We trudged up the steep underground steps with our much too heavy luggage in tow and made our way to street level. Now we needed to find our bus (we were determined not to take taxis, but I was really beginning to regret that decision now).
Again, I asked myself what in the hell I was thinking!!?
Too tired to look around for a tabaccheria to buy a bus ticket, we hopped on the first bus we saw with the flashing neon #116, that by all accounts would drop us near our hotel.
We struggled with getting our luggage on board and some nice bus riders, who we later found out were American, helped us.
I began to worry that we would be kicked off, or worse, jailed because we were now illegally riding the bus without purchasing a ticket. I was panicking again.
Then the nice family that helped us with our luggage started chatting us up and I quickly forgot about my law-breaking status.
Turns out, they knew the bus line quite well. After we explained our hellish day, we told them our hotel was near the Piazza Navona. They must have felt sorry for us because before we could even start to worry about an exit strategy, the bus doors opened, they pushed us off the bus, luggage and all, promising that it was the right stop.

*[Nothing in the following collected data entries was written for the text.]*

/-- An entry put into a list that rises by its keys. -/
def insertLex {α : Type} (key : α → List Nat) (x : α) : List α → List α
  | [] => [x]
  | y :: ys => if lexLe (key y) (key x) then y :: insertLex key x ys else x :: y :: ys

/-- A list put in rising order of its keys. -/
def sortLex {α : Type} (key : α → List Nat) (xs : List α) : List α := xs.foldl (fun acc x => insertLex key x acc) []

/-- The age of a workgroup's work (R140, R302): launch priority, the highest first; launch start order; n; s. -/
def ageOf (s : State) (wid : Nat) : List Nat :=
  match aGet wid s.wgs with
  | some w => [7 - ((aGet w.launch s.launches).map (·.prio)).getD 0, w.launch, w.n, w.stage]
  | none => [8, 0, 0, 0]

/-- The order in which the entries of a reservation table are granted passes (R302). -/
def grantKey (s : State) (e : Nat × Cmd) : List Nat :=
  let idx := e.2.owners.filterMap fun o => (aGet o.1 s.gangs).map (·.idx)
  (if 64 ≤ e.2.passedOver then 0 else 1) :: ageOf s e.2.wg ++ [(minBy id idx).getD 0, e.1]

/-- Commands of engines (R294, R302, R314): completions, acceptances in issue order, then the passes in the order of R302. -/
def engineEvents (s : State) : List (Instr × Subject) :=
  let mine := s.cmds.filter fun e => isLive s e.2.ctx
  about [.engineCommandComplete, .reservationAccept, .copyComplete] (mine.map (·.1)) ++
  about [.matrixPass] ((sortLex (grantKey s) (mine.filter fun e => passReady s e.1 e.2)).map (·.1))

/-- Weight-store reads that a refresh window holds (R240). -/
def weightEvents (s : State) : List (Instr × Subject) :=
  about [.wsphaseAdvance] ((List.range 4).filter fun d => s.cmds.any fun e => (e.2.page.map (·.1)) = some (holdKey d))

/-- An access of a lantern or a rasteriser to a peer is under way. -/
def frontBusy (s : State) : Bool := s.peers.any fun e => e.2.op == 0 && e.2.lane == 0

/-- Lanterns and frames (R349, R351, R367 to R372). -/
def graphicsEvents (s : State) : List (Instr × Subject) :=
  if frontBusy s then []
  else
    (s.targets.flatMap fun e => if lanternsGo s e.2.ctx then
      (e.2.entries.map fun o => (Instr.fragmentApply, Subject.two e.1 o.seq)) ++ [(Instr.targetSealComplete, .one e.1)] else []) ++
    (s.frames.flatMap fun e => if isLive s e.2.ctx then
      about [.primitiveBinned, .partialRender] [e.2.ctx * 16 + e.2.queue] else []) ++
    about [.rasterEmit, .fragmentPassStart] ((s.passes.filter fun e => isRunning s e.2.ctx).map (·.1))

/-- Pipeline sets of RUNNING contexts. Which of those that could be placed comes first, PIPELINE_SET_START itself decides. -/
def launchEvents (s : State) : List (Instr × Subject) :=
  about [.pipelineSetStart] ((s.launches.filter fun e => isRunning s e.2.ctx).map (·.1))

/-- The event that a queue's next packet is (R125); a bad packet stops the queue under any of them. -/
def packetInstr (f : Front) : Instr :=
  match f with
  | .packet h b => match hOp h with
    | 0 => .nop
    | 1 => .launch
    | 2 => .frame
    | 3 => if fieldAt b 24 8 == 0 then .signalWrite else .signalAdd
    | 4 => .waitv
    | 5 => .fencePacket
    | 6 => match fieldAt b 16 8 with
      | 0 => .tgtCreate
      | 1 => .tgtOpen
      | 2 => .tgtSeal
      | _ => .tgtRelease
    | 7 => .wstore
    | 8 => .mark
    | _ => .wrap
  | _ => .nop

/-- Packets that complete, and packets that start (R123, R125): of a context's queues the higher PRIO first, then the lower number
(R127). -/
def queueEvents (s : State) : List (Instr × Subject) :=
    (s.queues.flatMap fun e => if isLive s (e.1 / 16) then
      e.2.packets.map fun x => (Instr.packetComplete, Subject.two e.1 x.seq) else []) ++
    about [.waitvRecheck] ((s.queues.filter fun e => e.2.packets.any fun x => x.wait = .waitv).map (·.1)) ++
    (sortLex (fun e : Nat × Queue => [e.1 / 16, 7 - bits (qReg s e.1 qCtl) 7 5, e.1 % 16])
      (s.queues.filter fun e => isRunning s (e.1 / 16))).map fun e => (packetInstr (frontRead s e.1).2, .one e.1)

/-- The event that a code of a mailbox is (R24, R99, R103). -/
def mailInstr (code : Nat) : Option Instr :=
  match code with
  | 1 => some .log
  | 2 => some .retry
  | 3 => some .image
  | 8 => some .partcfg
  | 9 => some .replcfg
  | 0x10 => some .create
  | 0x11 => some .preempt
  | 0x12 => some .reset
  | 0x13 => some .destroy
  | 0x14 => some .query
  | 0x15 => some .wrreg
  | 0x20 => some .keyload
  | 0x21 => some .keyclr
  | 0x22 => some .policy
  | 0x23 => some .serve
  | _ => none

/-- Mailbox commands that run (R101). -/
def mailEvents (s : State) : List (Instr × Subject) :=
  s.mbx.filterMap fun e =>
    if e.1 % 64 = 1 && hasBit e.2.toNat 0 then (mailInstr (bits (mbReg s (e.1 / 64) 0) 7 0)).map fun i => (i, Subject.one (e.1 / 64))
    else none

/-- Contexts, and the package's own stages that need no word from outside (R22, R25, R100). -/
def contextEvents (s : State) : List (Instr × Subject) :=
  (if s.pkg.state = .rom then [(Instr.bootRomPass, Subject.none)] else []) ++
  (if s.pkg.state = .loading then [(Instr.imageInitialised, Subject.none)] else []) ++
  (match s.pkg.failing with
    | some x => [(Instr.packageMachineCheck, Subject.unit x.1 x.2)]
    | none => []) ++
  about [.droopRecovery] ((s.droops.filter fun e => !e.2.low && 32 ≤ e.2.last).map (·.1)) ++
  about [.preemptionComplete, .contextRelease, .contextIdle, .contextSchedule, .contextRestore] (aKeys s.ctxs)

/-- Every event that could be due, in the order in which they are tried. -/
def allEvents (s : State) : List (Instr × Subject) :=
  mailEvents s ++ memoryEvents s ++ serviceEvents s ++ pathEvents s ++ gangEvents s ++ workgroupEvents s ++ engineEvents s ++
  weightEvents s ++ graphicsEvents s ++ queueEvents s ++ launchEvents s ++ contextEvents s

/-- The first event that is due. -/
def dueEvent (s : State) : Option (Instr × Subject) := (allEvents s).find? (isDue s)

/-- A publication in progress that can take its next step (R393). -/
def duePublication (s : State) : Option Nat := (List.range s.pubs.length).find? fun k => publishStep s k != s

/-- A path that waits within its instruction tries it again, to see whether it would leave the wait. -/
def leavesWait (s : State) (p : Nat) (i : Instr) : Bool :=
  match aGet p s.paths, exec i { s with issuing := some p } with
  | some q, .next t => match aGet p t.paths with
    | some q' => q'.wait != q.wait || q'.pos != q.pos || q'.sup != q.sup || q'.cur != q.cur
    | none => true
  | _, _ => false

/-- Whether a path is ready (R140). -/
def isReady (s : State) (p : Nat) : Bool :=
  match issueOf s p with
  | .stall => false
  | .done _ => true
  | .go t i => match aGet p s.paths with
    | some q => decide (q.wait = .none) || decide (q.wait = .home) || leavesWait t p i
    | none => false

/-- The group scheduler of a path, core · 4 + scheduler (R137). -/
def schedulerOf (s : State) (q : Path) : Nat := coreOf s q * 4 + ((gangOf s q).map (·.sched)).getD 0

/-- The order of R140 among the ready paths of one scheduler. -/
def issueKey (s : State) (e : Nat × Path) : List Nat :=
  let age := match gangOf s e.2 with
    | some g => ageOf s g.wg ++ [g.idx, lowSlice e.2.lanes, e.2.pos.hdr]
    | none => []
  (if 64 ≤ e.2.starve then 0 else 1) :: (if 64 ≤ e.2.starve then 2 ^ 64 - e.2.starve else 0) :: age

/-- Every 65,536 cycles the WAITVs on host memory compare again (R125). -/
def pollWaitv (s : State) : State := s.queues.foldl (fun s e => recheckWaitv s e.1 fun a => !isDevice a) s

/-- The model's clock moves on, and with it the stretches of clusters (R25, log entry 7) and the polls of WAITV. -/
def tick (s : State) : State :=
  let s := { s with clock := s.clock + 1, droops := s.droops.map fun e => (e.1, { e.2 with run := e.2.run + 1, last := e.2.last + 1 }) }
  if s.clock % 65536 = 0 then pollWaitv s else s

/-- Paths of one group scheduler. -/
def pathsOn (s : State) (sched : Nat) : List (Nat × Path) := s.paths.filter fun e => schedulerOf s e.2 == sched

/-- The path that a group scheduler chooses by R140 among its ready ones. One that has asked with YIELD for another to go first gives way to the
next in order, unless it starves or is alone (R53). -/
def chosenOn (s : State) (sched : Nat) : Option Nat :=
  let ready := sortLex (issueKey s) ((pathsOn s sched).filter fun e => isReady s e.1)
  (ready.head?).map fun e =>
    if e.2.prefer && e.2.starve < 64 then ((ready.find? fun x => !x.2.prefer).getD e).1 else e.1

/-- A path in a YIELD goes on (R166), but not one that pre-emption has stopped there (R158). -/
def endYield (x : Path) : Path := if x.wait = .yield && !x.stopped then { x with wait := .none } else x

/-- YIELDs of schedulers other than one at the end of a cycle: each ends where its scheduler had no ready path (R166). -/
def endYields (s : State) (sched : Option Nat) (t : State) : State :=
  let done := s.paths.filter fun e =>
    e.2.wait = .yield && some (schedulerOf s e.2) != sched && (chosenOn s (schedulerOf s e.2)).isNone
  done.foldl (fun t e => modPath t e.1 endYield) t

/-- The end of a turn of path p, whose record was q, in state t: the others of its scheduler that were ready in s and not chosen count
on towards starvation, and a YIELD there has ended (R140, R166). -/
def afterIssue (s : State) (p : Nat) (q : Path) (t : State) : State :=
  let mine := (pathsOn s (schedulerOf s q)).filter fun e => e.1 != p
  let t := mine.foldl (fun t e =>
    let ready := isReady s e.1
    modPath t e.1 fun x =>
      { endYield x with starve := if ready then e.2.starve + 1 else 0, starving := ready && x.starving, prefer := false }) t
  let t := modPath t p fun x => { x with starve := 0, starving := false }
  tick { endYields s (some (schedulerOf s q)) t with issuing := none, turnSched := (schedulerOf s q + 1) % (4 * Config.cores) }

/-- What a turn of path p comes to when its instruction has this outcome. -/
def endTurn (s : State) (p : Nat) (q : Path) (r : Out) : Out :=
  match r with
  | .next t => .next (afterIssue s p q t)
  | r => r

/-- An instruction about to be issued is the last of a clause whose header has YIELD set (R47, R53). -/
def yieldsSlot (s : State) (q : Path) (i : Instr) : Bool :=
  q.pos.word + sizeOf i == q.pos.n + 1 && ((peekWord s q q.pos.hdr).map fun w => hasBit w 8) = some true

/-- The path in a state that is about to issue an instruction, with its YIELD hint for the next issue slot (R53). -/
def withHint (t : State) (p : Nat) (i : Instr) : State := modPath t p fun q => { q with prefer := yieldsSlot t q i }

/-- A turn of one path. -/
def issueTurn (s : State) (p : Nat) : Out :=
  match aGet p s.paths with
  | none => .next s
  | some q => match issueOf s p with
    | .stall => .next s
    | .done t => endTurn s p q (.next (modPath t p fun q => { q with prefer := false }))
    | .go t i => endTurn s p q (exec i { withHint t p i with issuing := some p })

/-- The path that issues next: the schedulers take turns, and each chooses by R140. -/
def chooseIssue (s : State) : Option Nat :=
  let ready := s.paths.filter fun e => isReady s e.1
  let n := 4 * Config.cores
  (minBy (fun e : Nat × Path => (schedulerOf s e.2 + n - s.turnSched) % n) ready).bind fun e => chosenOn s (schedulerOf s e.2)

/-- A turn of path p that the agenda asks for: its scheduler has to choose it (R140). -/
def issueChosen (s : State) (p : Nat) : Out :=
  match aGet p s.paths with
  | some q => if chosenOn s (schedulerOf s q) = some p then issueTurn s p else .next s
  | none => .next s

/-- A cycle in which nothing else happens: YIELDs end, droops last (R25, R166), and WAITVs on host memory are polled (R125). -/
def idleTurn (s : State) : Out :=
  .next (tick (endYields s none s))

/-- A turn of the agenda. -/
def agendaTurn (s : State) (t : Turn) : Out :=
  match t with
  | .event i x => takeEvent s i x
  | .issue p => issueChosen s p
  | .evict core a => .next (evictWord s core a)
  | .evictLine slice c => .next (makeRoom s slice c)
  | .dropTlb core va => .next { s with tlb := s.tlb.filter fun x => !(x.core == core && x.va ≤ va && va < x.va + x.size) }
  | .hostWrite a b => .next (memPut s (hostBase + a % 2 ^ 52) (b.map (· % 256)))
  | .hostPut a b => .next (hostStore s a (b.map (· % 256)))
  | .mask fn vec => .next (maskVector s fn vec true)
  | .exports ws => .next (setExports s ws)
  | .route fabric ports => .next (setRoute s fabric ports)
  | .fabric id => .next (setFabric s id)
  | .publish k => .next (publishStep s k)

/-- The machine's next turn. -/
def nextTurn (s : State) : Out :=
  match s.agenda with
  | t :: ts => agendaTurn { s with agenda := ts } t
  | [] => match dueEvent s with
    | some e => takeEvent s e.1 e.2
    | none => match duePublication s with
      | some k => .next (publishStep s k)
      | none => match chooseIssue s with
        | some p => issueTurn s p
        | none => idleTurn s

end Sys2Proof.Machine
end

And we never did get to thank them. Nor did we get arrested.
Instead we spent the next half hour, marching up and down the street, looking for the little two block alleyway that housed our hotel.
No luck. When we finally found the road, it dawned on us that it was the exact spot the bus had stopped. If we had just looked down the tiny alleyway in front of us, it was the third building in on the right.
I’d never been happier to see three-flights of stairs and took them two at a time. We threw our luggage in the room and uncorked a bottle of red faster than you could say ‘Chianti’. We quickly polished off every last drop of the good juice in an effort to wash away the horror of the nightmare we just survived.
In the end we almost killed each other, avoided destroying the rental car, got to ride the bus for free, put our fate in the hands of some helpful Americans and realized that sometimes what you are looking for might just be right in front of your eyes.
Even with a detailed map and the best directions, the fact still remains that the signs in Rome really do suck. It leads one to believe that though all roads may lead to Rome, that tidbit of factual information is best left for the unprepared traveler to discover from the comfort of the backseat of a very expensive, but reliable Roman taxi cab.
And a little prayer in the city considered to be the Catholicism capital of the world doesn’t hurt either.
Have you ever driven a car in Rome before? Would you? Do you have a harrowing tale of misfortune to share?